# [What you are asked to do]
Up through the line that contains "def hdrCause (code", retype the entries exactly, beginning at the very first line.

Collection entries
*****

/-- Fetch `n` doublewords for a team at a level, each translated with execute permission (R83).
(DEDUCED, log entry 23) -/
def fetchFrom (s : State) (cid tid : Nat) (level : Level) (key : Nat) (fill : Bool) (va : Nat) : Nat → List DWord → Fetched
  | 0, l => .got l s
  | n + 1, l =>
    let (r, s) := s.translate cid tid level ⟨false, false, true⟩ (va % 2 ^ 56)
    match r with
    | .page => .page (va % 2 ^ 56) s
    | .wait => .absent
    | .perm => .noExec s
    | .unbacked => .unbacked (va % 2 ^ 56) s
    | .badGroup => .badGroup (va % 2 ^ 56) s
    | .poison pa => .poison pa s
    | .ok pa _ =>
      if (s.cachedWord cid key pa).isNone && !s.homesReady [pa] then .absent
      else if s.poisoned pa 8 || s.cacheBad cid key pa then .poison pa s
      else
        match s.fetchWord cid key pa fill with
        | some (w, s) => fetchFrom s cid tid level key fill (va + 8) n (l ++ [w])
        | none => .absent

/-- Fetch a whole clause: its header, then COUNT + 1 doublewords (R83). (DEDUCED, log entry 23) -/
def fetchClause (s : State) (cid tid : Nat) (level : Level) (key : Nat) (fill : Bool) (pc : Addr) : Fetched :=
  match s.fetchFrom cid tid level key fill pc.toNat 1 [] with
  | .got l s => s.fetchFrom cid tid level key fill (pc.toNat + 8) (hdrCount (l.headD 0)) l
  | r => r

/-- The clause a gang of a group stands at, as its core fetches it from what it has cached. -/
def clauseAt (s : State) (cid gid gang : Nat) : Fetched :=
  s.fetchClause cid (tidOf gid) (s.group gid).level (s.team (tidOf gid)).ctx false (s.slice gid gang).pc

/-- The cause of a trap at a clause header (R337). (DEDUCED, log entry 23) -/
def hdrCause (code reason : Nat) (addr : Nat) (pc : Addr) : Cause :=
  { code := code, reason := reason, info := 0, addr := BitVec.ofNat 64 addr, fpc := pc, aux := [] }

/-- A gang's fetch ends. -/
def groupFetch (s : State) (gid lead : Nat) : State :=
  let t := s.team (tidOf gid)
  let x := s.slice gid lead
  let is := s.gangOf gid x.gang
  if x.st != .ganged || !s.groupFree t.core gid || x.pc.toNat % 8 != 0 then s
  else
    match s.fetchClause t.core (tidOf gid) (s.group gid).level t.ctx true x.pc with
    | .got _ s => s
    | .absent => s
    | .page va s => s.serviceFault ⟨t.core, 0, gid, is, x.pc, x.ix, 0⟩ va .fetch x.pc
    | .noExec s => s.takeTrap gid (hdrCause 6 0 x.pc.toNat x.pc)
    | .unbacked va s => s.takeTrap gid (hdrCause 11 1 va x.pc)
    | .badGroup va s => s.takeTrap gid (hdrCause 11 2 va x.pc)
    | .poison pa s => s.consume (tidOf gid) pa

/-- A sequencer at a clause boundary: an MSTOP that is due is answered first, also by one that is WAITING, or no longer runs;
then its fetch ends: it issues the clause, waits for an answer, or faults (R273, R298, R362). A multicast window without a
valid group gives reason 3. (DESIGN CHOICE, log entry 87) -/
def streamFetch (s : State) (q : Nat) : State :=
  let x := s.seqr q
  let tid := s.leadTeam q
  let t := s.team tid
  if (sget s.seqrs q).isNone || t.st != .running || (s.ctx t.ctx).killing.isSome then s
  else if s.stopDue q && (x.st == .idle || x.st == .faulted) then s.answerStop q 0
  else if s.stopDue q && (x.st == .waiting || x.words.isEmpty) then s.seqStop q x.pc
  else if x.st != .running || !x.words.isEmpty || x.fault.isSome || s.leaving tid then s
  else if x.pc.toNat % 8 != 0 then s.seqFault q 1 x.pc none
  else
    match s.fetchClause t.core tid .l0 (4096 + q) true x.pc with
    | .absent => s
    | .got l s =>
      if streamBad (l.headD 0) (l.drop 1) then s.seqFault q 1 x.pc none
      else s.modSeqr q fun x => { x with words := l.drop 1, ix := 0 }
    | .page _ s => s.modSeqr q fun x => { x with fault := some 0 }
    | .noExec s => s.seqFault q 3 x.pc none
    | .unbacked _ s => s.seqFault q 3 x.pc none
    | .badGroup _ s => s.seqFault q 3 x.pc none
    | .poison pa s => s.consume tid pa

end State
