/-- With a receiver that accepts, dispatch stops and every running cluster is vacated (R374). -/
def State.evacuate (s : State) (receiver : Nat × Nat × Nat) (accepted : Bool) : State :=
  if s.dev.st != .service || !accepted then s
  else
    let now := s.clock
    ((s.modDev fun d => { d with evac := some (receiver, now, false, false) }).enter .evacuating).vacateAll

/-- EVACUATION_COMMAND (R374). -/
def execEvacuationCommand (receiver : Nat × Nat × Nat) (accepted : Bool) (s : State) : Host.Outcome State Fault Refusal :=
  .next (s.evacuate receiver accepted)

namespace State

/-- A byte of a core's scratchpad space, by its key, lies in a plane region. -/
def inRegion (s : State) (key : Nat) : Bool :=
  (s.regionsOn (key / 2 ^ 19) fun _ _ => true).any fun g => g.1 ≤ key % 2 ^ 19 && key % 2 ^ 19 < g.1 + g.2

/-- Everything the device ships (R374 step 2): every cluster is vacated by now. (DEDUCED, log entry 48) -/
def shipmentOf (s : State) : Shipment :=
  let d := s.dev
  { clock := s.clock, names := s.names, mem := s.mem, lineTs := s.lineTs
    byteTs := s.byteTs, orangery := s.orangery, poison := s.poison, launches := s.launches, clusters := s.clusters
    parks := s.parks, parts := s.parts, ctxs := s.ctxs
    planes := s.scratch.filter fun e => s.inRegion e.1, planePoison := s.scrPoison.filter fun x => s.inRegion (32 * x)
    teams := s.teams.filter fun e => 2 ≤ e.1, groups := s.groups.filter fun e => 2 ≤ tidOf e.1
    slices := s.slices.filter fun e => 2 ≤ tidOf (e.1 / 8), vreg := s.vreg.filter fun e => 2 ≤ tidOf (e.1 / 64 / 32)
    sreg := s.sreg.filter fun e => 2 ≤ tidOf (e.1 / 32 / 8), kreg := s.kreg.filter fun e => 2 ≤ tidOf (e.1 / 8 / 8)
    seqrs := s.seqrs, mreg := s.mreg, wins := s.wins, cmds := s.cmds
    keys := d.keys, windows := d.windows, hostRanges := d.hostRanges, cxlRanges := d.cxlRanges }

end State

/-- RECEIVER_ACKNOWLEDGEMENT: the shipment has left and the receiver holds everything; the sender sends route withdrawal on
every col port that carries traffic (R369, R374 steps 2 and 3). -/
def execReceiverAcknowledgement (s : State) : Host.Outcome State Fault Refusal :=
  match s.dev.evac with
  | some (r, c, false, _) =>
    if s.dev.st == .evacuating && !((svals s.clusters).any fun c => c.st == .placed) then
      let t := (s.modDev fun d => { d with evac := some (r, c, true, true) }).emit (.shipment s.sundial s.dev.coords s.shipmentOf)
      .next (((List.range 18).filter s.dev.colsReady.contains).foldl (fun t p => t.emit (.withdraw p)) t)
    else .next s
  | _ => .next s

/-- A packet bound for another device. -/
def outbound (p : Packet) : Bool := match p.dst with | .io _ => true | _ => false

/-- The queues of the col ports are empty, and so is what leads to them (R374 step 3). -/
def State.portsEmpty (s : State) : Bool :=
  !((svals s.packets).any outbound) && s.dev.ports.isEmpty && (svals s.copies).all Copy.sent

/-- EVACUATION_DRAINED: while clusters are still to be vacated, those for which save slots have become free; once routes are
withdrawn and every col port queue is empty, UNLATCH (R374 steps 1, 3 and 4). -/
def execEvacuationDrained (s : State) : Host.Outcome State Fault Refusal :=
  match s.dev.evac with
  | some (_, _, true, true) =>
    if s.dev.st == .evacuating && s.portsEmpty then
      .next ((s.modDev fun d => { d with unlatchOk := true, evac := none }).enter .unlatch)
    else .next s
  | some _ => .next (if s.dev.st == .evacuating then s.vacateAll else s)
  | none => .next s

/-- EVACUATION_FAILURE: before route withdrawal the sender returns to SERVICE (R374). -/
def execEvacuationFailure (s : State) : Host.Outcome State Fault Refusal :=
  match s.dev.evac with
  | some (_, _, _, false) =>
    if s.dev.st == .evacuating then .next ((s.modDev fun d => { d with evac := none }).enter .service) else .next s
  | _ => .next s

/-- EVACUATION_DEADLINE: 30 s after the command, packets still undelivered are discarded and logged, what waits for a port
among them, and UNLATCH.OK is raised (R374). (DEDUCED, log entry 48) -/
def execEvacuationDeadline (s : State) : Host.Outcome State Fault Refusal :=
  match s.dev.evac with
  | some (_, from_, _, _) =>
    if s.dev.st == .evacuating && from_ + evacCycles ≤ s.clock then
      let s := { s with packets := s.packets.filter fun e => !outbound e.2 }
      let s := (skeysWhere s.copies fun c => !c.sent).foldl (fun s k => s.copyAccepted k) s
      .next (((s.modDev fun d => { d with unlatchOk := true, evac := none, ports := [] }).emit (.report "Gazebo: evacuation deadline")).enter
        .unlatch)
    else .next s
  | none => .next s

/-- Counters that name nothing that exists on either of two devices. -/
def Names.above (a b : Names) : Names :=
  { op := Nat.max a.op b.op, pkt := Nat.max a.pkt b.pkt, copy := Nat.max a.copy b.copy, rel := Nat.max a.rel b.rel
    cmd := Nat.max a.cmd b.cmd, team := Nat.max a.team b.team, cluster := Nat.max a.cluster b.cluster
    launch := Nat.max a.launch b.launch, seqr := Nat.max a.seqr b.seqr, order := Nat.max a.order b.order }

namespace State

/-- Byte memory from shipped cells: its canonical form (R27). -/
def fillMem (m : Store Byte) (l : Store Byte) : Store Byte := l.foldl (fun m (e : Nat × Byte) => mwrite m e.1 e.2) m

/-- Two stores as one; the second's entries stand where both have the key. -/
def joinStores {α : Type} (a b : Store α) : Store α := b.foldl (fun m e => sput m e.1 e.2) a

/-- Cycles of another device's count as cycles of this one's. -/
def rebase (s : State) (x : Shipment) (c : Nat) : Nat := s.clock + c - x.clock

/-- A team as the receiver has it (R160, R374). -/
def teamAt (at_ : Nat → Nat) (t : Team) : Team :=
  { t with born := at_ t.born, fpLate := t.fpLate.map fun (p : Nat × Word) => (at_ p.1, p.2) }

/-- A hazard as the receiver has it. -/
def hazardAt (at_ : Nat → Nat) (h : Hazard) : Hazard := { h with ready := h.ready.map at_ }

/-- A group as the receiver has it. -/
def groupAtReceiver (at_ : Nat → Nat) (g : Group) : Group :=
  { g with
    lastC := at_ g.lastC, lastStart := at_ g.lastStart, hazards := g.hazards.map (hazardAt at_)
    ops := g.ops.map fun o =>
      { o with lost := o.lost.map fun (x : Reg × Nat × Nat) => (x.1, x.2.1, at_ x.2.2), olds := o.olds.map (hazardAt at_) } }

/-- A sequencer as the receiver has it. -/
def seqrAt (at_ : Nat → Nat) (x : Seqr) : Seqr :=
  { x with
    lastC := at_ x.lastC, mbusy := x.mbusy.map fun (p : Nat × Nat) => (p.1, at_ p.2)
    stop := x.stop.map fun (p : Nat × Nat × Nat) => (p.1, p.2.1, at_ p.2.2) }

/-- Records of a store changed one by one. -/
def onAll {α : Type} (f : α → α) (m : Store α) : Store α := m.map fun (e : Nat × α) => (e.1, f e.2)

/-- A device takes a shipment: memory with all its versions, a Sundial above the shipped value, queues, tables, plane
regions and suspended teams. The system cores of the partitions stay in reset until Fjondan restarts them
(R374). (DEDUCED, log entry 48) -/
def receive (s : State) (sundial : Nat) (coords : Nat × Nat × Nat) (x : Shipment) : State :=
  let at_ := s.rebase x
  let held := (svals x.parts).flatMap fun p => if p.live then p.sysCores else []
  let s := { s with
    sundial := (tsMax s.sundial sundial + 1) % 2 ^ 48, names := s.names.above x.names
    mem := fillMem [] x.mem, lineTs := x.lineTs, byteTs := x.byteTs, orangery := x.orangery, poison := x.poison
    launches := onAll (fun l : Launch => { l with exports := l.exports.map fun (p : Nat × Nat) => (p.1, at_ p.2) }) x.launches
    clusters := onAll (fun c : Cluster =>
      { c with suspended := at_ c.suspended, placed := at_ c.placed, first := at_ c.first, vacating := none }) x.clusters
    parks := onAll (fun k : Park => { k with retryAt := at_ k.retryAt, asking := none, reply := none }) x.parks
    parts := x.parts, ctxs := x.ctxs, scratch := fillMem s.scratch x.planes, scrPoison := (x.planePoison ++ s.scrPoison).eraseDups
    teams := joinStores s.teams (onAll (teamAt at_) x.teams), groups := joinStores s.groups (onAll (groupAtReceiver at_) x.groups)
    slices := joinStores s.slices (onAll (fun y : Slice => { y with lastStart := at_ y.lastStart }) x.slices)
    vreg := joinStores s.vreg x.vreg, sreg := joinStores s.sreg x.sreg, kreg := joinStores s.kreg (x.kreg.filter fun e => e.1 % 8 != 0)
    seqrs := onAll (seqrAt at_) x.seqrs, mreg := x.mreg, wins := x.wins
    cmds := onAll (fun k : Cmd => { k with born := at_ k.born }) x.cmds }
  let s := (skeys s.cores).foldl (fun s c => s.dropTables c) s
  let s := held.foldl (fun s n => s.modCore (sysBase + n) fun k => { k with held := true }) s
  s.modDev fun d =>
    { d with coords := coords, keys := x.keys, windows := x.windows, hostRanges := x.hostRanges, cxlRanges := x.cxlRanges }

end State

/-- EVACUATION_RECEIVE: a device in SERVICE without partitions takes what another shipped, and then places the suspended
clusters (R374). (DEDUCED, log entry 48) -/
def execEvacuationReceive (sundial : Nat) (coords : Nat × Nat × Nat) (shipped : Shipment) (s : State) : Host.Outcome State Fault Refusal :=
  .next (if s.dev.st != .service || (svals s.parts).any Part.live then s else s.receive sundial coords shipped)

end Sys2Proof.Machine
end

*****

# [Reply to the exercise]
/-- Fetch `n` doublewords for a team at a level, each translated with execute permission (R83).
(DEDUCED, log entry 23) -/
def fetchFrom (s : State) (cid tid : Nat) (level : Level) (key : Nat) (fill : Bool) (va : Nat) : Nat → List DWord → Fetched
  | 0, l => .got l s
  | n + 1, l =>
    let (r, s) := s.translate cid tid level ⟨false, false, true⟩ (va % 2 ^ 56)
    match r with
    | .page => .page (va % 2 ^ 56) s
    | .wait => .absent
    | .perm => .noExec s
    | .unbacked => .unbacked (va % 2 ^ 56) s
    | .badGroup => .badGroup (va % 2 ^ 56) s
    | .poison pa => .poison pa s
    | .ok pa _ =>
      if (s.cachedWord cid key pa).isNone && !s.homesReady [pa] then .absent
      else if s.poisoned pa 8 || s.cacheBad cid key pa then .poison pa s
      else
        match s.fetchWord cid key pa fill with
        | some (w, s) => fetchFrom s cid tid level key fill (va + 8) n (l ++ [w])
        | none => .absent

/-- Fetch a whole clause: its header, then COUNT + 1 doublewords (R83). (DEDUCED, log entry 23) -/
def fetchClause (s : State) (cid tid : Nat) (level : Level) (key : Nat) (fill : Bool) (pc : Addr) : Fetched :=
  match s.fetchFrom cid tid level key fill pc.toNat 1 [] with
  | .got l s => s.fetchFrom cid tid level key fill (pc.toNat + 8) (hdrCount (l.headD 0)) l
  | r => r

/-- The clause a gang of a group stands at, as its core fetches it from what it has cached. -/
def clauseAt (s : State) (cid gid gang : Nat) : Fetched :=
  s.fetchClause cid (tidOf gid) (s.group gid).level (s.team (tidOf gid)).ctx false (s.slice gid gang).pc

/-- The cause of a trap at a clause header (R337). (DEDUCED, log entry 23) -/
def hdrCause (code reason : Nat) (addr : Nat) (pc : Addr) : Cause :=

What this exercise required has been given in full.